In morte di Roger Moore, gentleman icona dell’action movie postmoderno

Dopo la prima rinuncia di Connery, i produttori Saltzman e Broccoli avevano fatto il tragico errore di affidare in “Al servizio segreto di Sua Maestà” il ruolo di James Bond al fotomodello australiano George Lazenby. In seguito al disastro commerciale del sesto episodio della saga, furono costretti a pagare al riluttante divo scozzese una cifra da capogiro per indurlo a interpretare 007 ancora una volta in “Una cascata di diamanti” (1971). Proprio nello stesso periodo Roger Moore aveva terminato il suo impegno nella serie tv britannica trasmessa in Italia col titolo “Attenti a quei due”, che l’aveva eletto beniamino dell’audience e sembrò pressoché naturale che prendesse il testimone di Connery in “Vivi e lascia morire” (1973): così un diligente professionista specializzato nei toni brillanti, l’epigono dei gentleman del cinema d’oltremanica iniziò a tramutarsi nel più longevo alter ego schermico del personaggio creato da Fleming ovvero in una delle icone del cinema action postmoderno.

Morto lo scorso 23 maggio in Svizzera dopo una breve quanto micidiale malattia, Roger Moore era nato a Stockwell, nei dintorni di Londra, il 14 ottobre del 1927. Figlio di un poliziotto, studia discipline artistiche e recitazione alla Royal Academy of Dramatic Art e già dal ’45, mentre si mantiene facendo il fattorino in uno studio d’animazione, inizia a interpretare ruoli di contorno sui palcoscenici del West End; solo a termine del servizio militare effettuato come luogotenente assegnato alle truppe di stanza in Germania, però, si ritrova a lavorare regolarmente nel cinema sia in patria che negli Usa facendosi valere nei cast di film di pregio come “Mano pericolosa” e “L’ultima volta che vidi Parigi” o di successo come “Oltre il destino” o “Desiderio nel sole”.

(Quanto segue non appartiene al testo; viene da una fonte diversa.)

-- ==== Sys2Proof/Certificates/Slice0/Obligations.lean ====
section
/-! DEFINITION. The statements about the device, for the provers. -/

section Statements

open Sys2Proof Sys2Proof.Machine

/-! ### The machine and its queue -/

/-- A step takes the command at the front of the queue and carries it out with the rest of the queue; on an empty queue the device idles. Both are the model's choice (log entry 1). -/
def Obligations.StepTakesFrontCommand : Prop :=
  ∀ s : State,
    (s.pending = [] → step s = .next s)
      ∧ ∀ (c : Instr) (rest : List Instr), s.pending = c :: rest → step s = exec c { s with pending := rest }

/-- The values of a cold start (R208 and the cold-start columns of the chapters), and the conditions that every event keeps. -/
def Obligations.ColdStartValues : Prop :=
  State.reset.now = 0 ∧ State.reset.clock.timeSet = false
    ∧ State.reset.config = { settleDelay := 60, arrivalLead := 20, idleTimeout := 480, departTimeout := 480, alertHoldoff := 40 }
    ∧ State.reset.route.state = .noRoute ∧ State.reset.drops = [] ∧ State.reset.contexts = [] ∧ State.reset.claims.queue = []
    ∧ State.reset.stations.entries = [] ∧ State.reset.ports.linkUp = false
    ∧ State.reset.store.fillList = [] ∧ State.reset.store.nextNumber = 1 ∧ State.reset.store.chain = 0x6D2B79F5#32
    ∧ State.reset.store.lockout = false ∧ State.reset.store.faultInProgress = false
    ∧ (∀ i, State.reset.slot i = .free)
    ∧ (∀ i : Fin 256, State.reset.pass.classTable[i] = 0x01#8)
    ∧ State.reset.pass.upRoute = 0x01#8 ∧ State.reset.pass.upIdle = 0x01#8
    ∧ State.reset.pass.downRoute = 0x01#8 ∧ State.reset.pass.downIdle = 0x01#8
    ∧ (∀ c, (State.reset.comp c).profile
        = { enabled := false, limit := -288, severe := -192, hysteresis := 16, weight := 4, freshness := 240, openLimit := 240, budget := 0 })
    ∧ (∀ c, (State.reset.comp c).window.armed = false ∧ (State.reset.comp c).window.events = []
        ∧ (State.reset.comp c).account.e = 0 ∧ (State.reset.comp c).account.h = 0 ∧ (State.reset.comp c).account.thermal = none
        ∧ ∀ p : Fin 2, (State.reset.comp c).doors[p].settled = .closed)
    ∧ (∀ i : Fin 21, State.reset.alerts.table[i].level = 3) ∧ State.reset.alerts.mask = 0
    ∧ State.reset.QueuesBounded ∧ State.reset.StoreSound ∧ State.reset.WindowsOrdered ∧ State.reset.ValuesInRange
    ∧ State.reset.StationsSound ∧ State.reset.GradesAgree ∧ State.reset.LockoutSettled ∧ State.reset.ManifestSound

/-- Every command is carried out, and leaves the queue of waiting commands as it is. -/
def Obligations.CommandsKeepQueue : Prop :=
  ∀ (c : Instr) (s : State), ∃ t, exec c s = .next t ∧ t.pending = s.pending

/-- A device that main power or the reset line has stopped changes by no command but a tick, a loss of a supply or a start (R205; log entry 3 says what the model makes of the other commands). -/
def Obligations.StoppedDeviceIsStill : Prop :=
  ∀ (c : Instr) (s : State), s.powered = false → c ≠ .tick → (∀ x, c ≠ .powerLoss x) → c ≠ .backupSupplyLoss →
    (∀ x, c ≠ .deviceStart x) → exec c s = .next s

/-! ### Conditions that every event keeps -/

/-- No event leaves a reply place reserved or a queue with more than its places (R13, R14, R16). -/
def Obligations.QueuesStayBounded : Prop :=
  ∀ s t : State, s.QueuesBounded → step s = .next t → t.QueuesBounded

/-- The fill list, the slots and the reservations stay in agreement (R146 to R148). -/
def Obligations.StoreStaysSound : Prop :=
  ∀ s t : State, s.StoreSound → step s = .next t → t.StoreSound

/-- Every window keeps its events in order, none before the committed time, and at most 16 (R43, R44, R51). -/
def Obligations.WindowsStayOrdered : Prop :=
  ∀ s t : State, s.WindowsOrdered → step s = .next t → t.WindowsOrdered

/-- Part time, settings, tables and accounts stay in their ranges. -/
def Obligations.ValuesStayInRange : Prop :=
  ∀ s t : State, s.ValuesInRange → step s = .next t → t.ValuesInRange

/-- The Station Table keeps at most 48 entries, one for each address, and no place bound twice (R21, R23). -/
def Obligations.StationsStaySound : Prop :=
  ∀ s t : State, s.StationsSound → step s = .next t → t.StationsSound

/-- On a route the thermal state of a compartment is one its Tg allows, with the hysteresis (R76 to R78). -/
def Obligations.GradesStayAgreed : Prop :=
  ∀ s t : State, s.GradesAgree → step s = .next t → t.GradesAgree

/-- In LOCKOUT no recovery is under way and no claim is held (R161, R178). -/
def Obligations.LockoutStaysSettled : Prop :=
  ∀ s t : State, s.LockoutSettled → step s = .next t → t.LockoutSettled

/-- The manifest, the item pool, the Stop Context List and the Claim Queue keep their limits (R109, R110, R122, R165). -/
def Obligations.ManifestStaysSound : Prop :=
  ∀ s t : State, s.ManifestSound → step s = .next t → t.ManifestSound

/-! ### The machine as a whole -/

/-- LOCKOUT ends in a cold start alone, and until then no command changes a profile, a window, an account, a settled door, a drop, a stop, a product class, a configuration value, the time-set flag, the Class Table or a pass mask, and no record is filled (R59, R101, R142, R161, R192). -/
def Obligations.LockoutFreezesAccount : Prop :=
  ∀ (c : Instr) (s t : State), s.store.lockout = true → s.LockoutSettled → exec c s = .next t →
    (t.store.lockout = true
        ∧ (∀ k, (t.comp k).profile = (s.comp k).profile ∧ (t.comp k).window = (s.comp k).window
            ∧ (t.comp k).account = (s.comp k).account ∧ (t.comp k).totals = (s.comp k).totals
            ∧ ∀ p : Fin 2, (t.comp k).doors[p].settled = (s.comp k).doors[p].settled
                ∧ (t.comp k).doors[p].since = (s.comp k).doors[p].since)
        ∧ t.drops = s.drops ∧ t.contexts = s.contexts
        ∧ { t.route with staged := none } = { s.route with staged := none }
        ∧ t.classes = s.classes ∧ t.config = s.config ∧ t.clock.timeSet = s.clock.timeSet
        ∧ t.pass.classTable = s.pass.classTable ∧ t.pass.upRoute = s.pass.upRoute ∧ t.pass.upIdle = s.pass.upIdle
        ∧ t.pass.downRoute = s.pass.downRoute ∧ t.pass.downIdle = s.pass.downIdle
        ∧ t.store.nextNumber = s.store.nextNumber ∧ t.store.chain = s.store.chain
        ∧ (c ≠ .tick → t.now = s.now))
      ∨ (t.store = { State.reset.store with spareMap := s.store.spareMap } ∧ t.route = State.reset.route ∧ t.drops = []
        ∧ t.contexts = [] ∧ t.claims = State.reset.claims ∧ t.comps = State.reset.comps ∧ t.clock = State.reset.clock)

/-- On a route no compartment's committed time moves back (R44). -/
def Obligations.CommittedTimeNeverFalls : Prop :=
  ∀ (c : Instr) (s t : State), s.underWay → exec c s = .next t →
    ∀ k, (s.comp k).window.committed ≤ (t.comp k).window.committed

/-- On a route breach exposure, handling exposure, gap ticks and the counts of the account never decrease, and the saturation and budget flags stay set (R73, R74, R79, R81). -/
def Obligations.ExposureNeverFalls : Prop :=
  ∀ (c : Instr) (s t : State), s.underWay → (∀ k, accountInRange (s.comp k).account) → exec c s = .next t →
    ∀ k, (s.comp k).account.e ≤ (t.comp k).account.e ∧ (s.comp k).account.h ≤ (t.comp k).account.h
      ∧ (s.comp k).account.gap ≤ (t.comp k).account.gap ∧ (s.comp k).account.severeCount ≤ (t.comp k).account.severeCount
      ∧ (s.comp k).account.late ≤ (t.comp k).account.late ∧ (s.comp k).account.lateWarm ≤ (t.comp k).account.lateWarm
      ∧ ((s.comp k).account.satFlag = true → (t.comp k).account.satFlag = true)
      ∧ ((s.comp k).account.budgetFlag = true → (t.comp k).account.budgetFlag = true)

/-- On a route no command changes the profiles, the product classes, the settle delay, the arrival lead, the route's identity or the place of a bound probe or door contact, and part time moves by the tick alone (R25, R39, R41, R42, R63, R106, R108, R115). -/
def Obligations.RouteHoldsItsTables : Prop :=
  ∀ (c : Instr) (s t : State), s.underWay → s.StationsSound → exec c s = .next t →
    (∀ k, (t.comp k).profile = (s.comp k).profile) ∧ t.classes = s.classes
      ∧ t.config.settleDelay = s.config.settleDelay ∧ t.config.arrivalLead = s.config.arrivalLead
      ∧ t.route.id = s.route.id ∧ t.route.openTime = s.route.openTime ∧ t.clock.timeSet = s.clock.timeSet
      ∧ (∀ e ∈ s.stations.entries, bindsPlace e.binding = true →
          ∃ e' ∈ t.stations.entries, e'.addr = e.addr ∧ sameBinding e.binding e'.binding = true)
      ∧ (c ≠ .tick → t.now = s.now)

/-- A record in the store is never rewritten: a slot that holds one keeps its header, with the same body or none, until it is FREE (R146, R155 to R158). -/
def Obligations.RecordsAreNeverRewritten : Prop :=
  ∀ (c : Instr) (s t : State) (i : Fin 256) (h : RecordHeader), s.StoreSound → exec c s = .next t →
    (∀ b, s.slot i = .filled h b →
        t.slot i = .filled h b ∨ t.slot i = .taken h b ∨ (∃ f, t.slot i = .corrupt h f) ∨ t.slot i = .free)
      ∧ (∀ b, s.slot i = .taken h b → t.slot i = .taken h b ∨ t.slot i = .corrupt h true ∨ t.slot i = .free)
      ∧ (∀ f, s.slot i = .corrupt h f →
        t.slot i = .corrupt h f ∨ t.slot i = .corrupt h true ∨ t.slot i = .free)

Elegante, prestante e non di rado ingaggiato come modello, Roger Moore trova peraltro misura e incisività soprattutto sul piccolo schermo, dove diventa popolarissimo interpretando senza soluzione di continuità serie old style ma accuratissime del livello di “Ivanhoe” (’57-’58, in cui furoreggia inguainato nella calzamaglia del patriottico spadaccino sir Wilfred), “The Alaskans” (’59-’60), “Maverick” (’60-’61), “The Saint” (sei stagioni andate in onda tra il ’67 e il ’69 e basate sul romanzo di Charteris che idealizza le avventure del ladro gentiluomo Simon Templar, implacabile punitore di criminali e difensore di magnifiche ladies) e “The Persuaders” (’71-’72) ovvero la succitata “Attenti a quei due”, ventiquattro episodi esaltati dal protagonismo della coppia di amici-rivali Sinclair e Wilde alias Moore e Tony Curtis.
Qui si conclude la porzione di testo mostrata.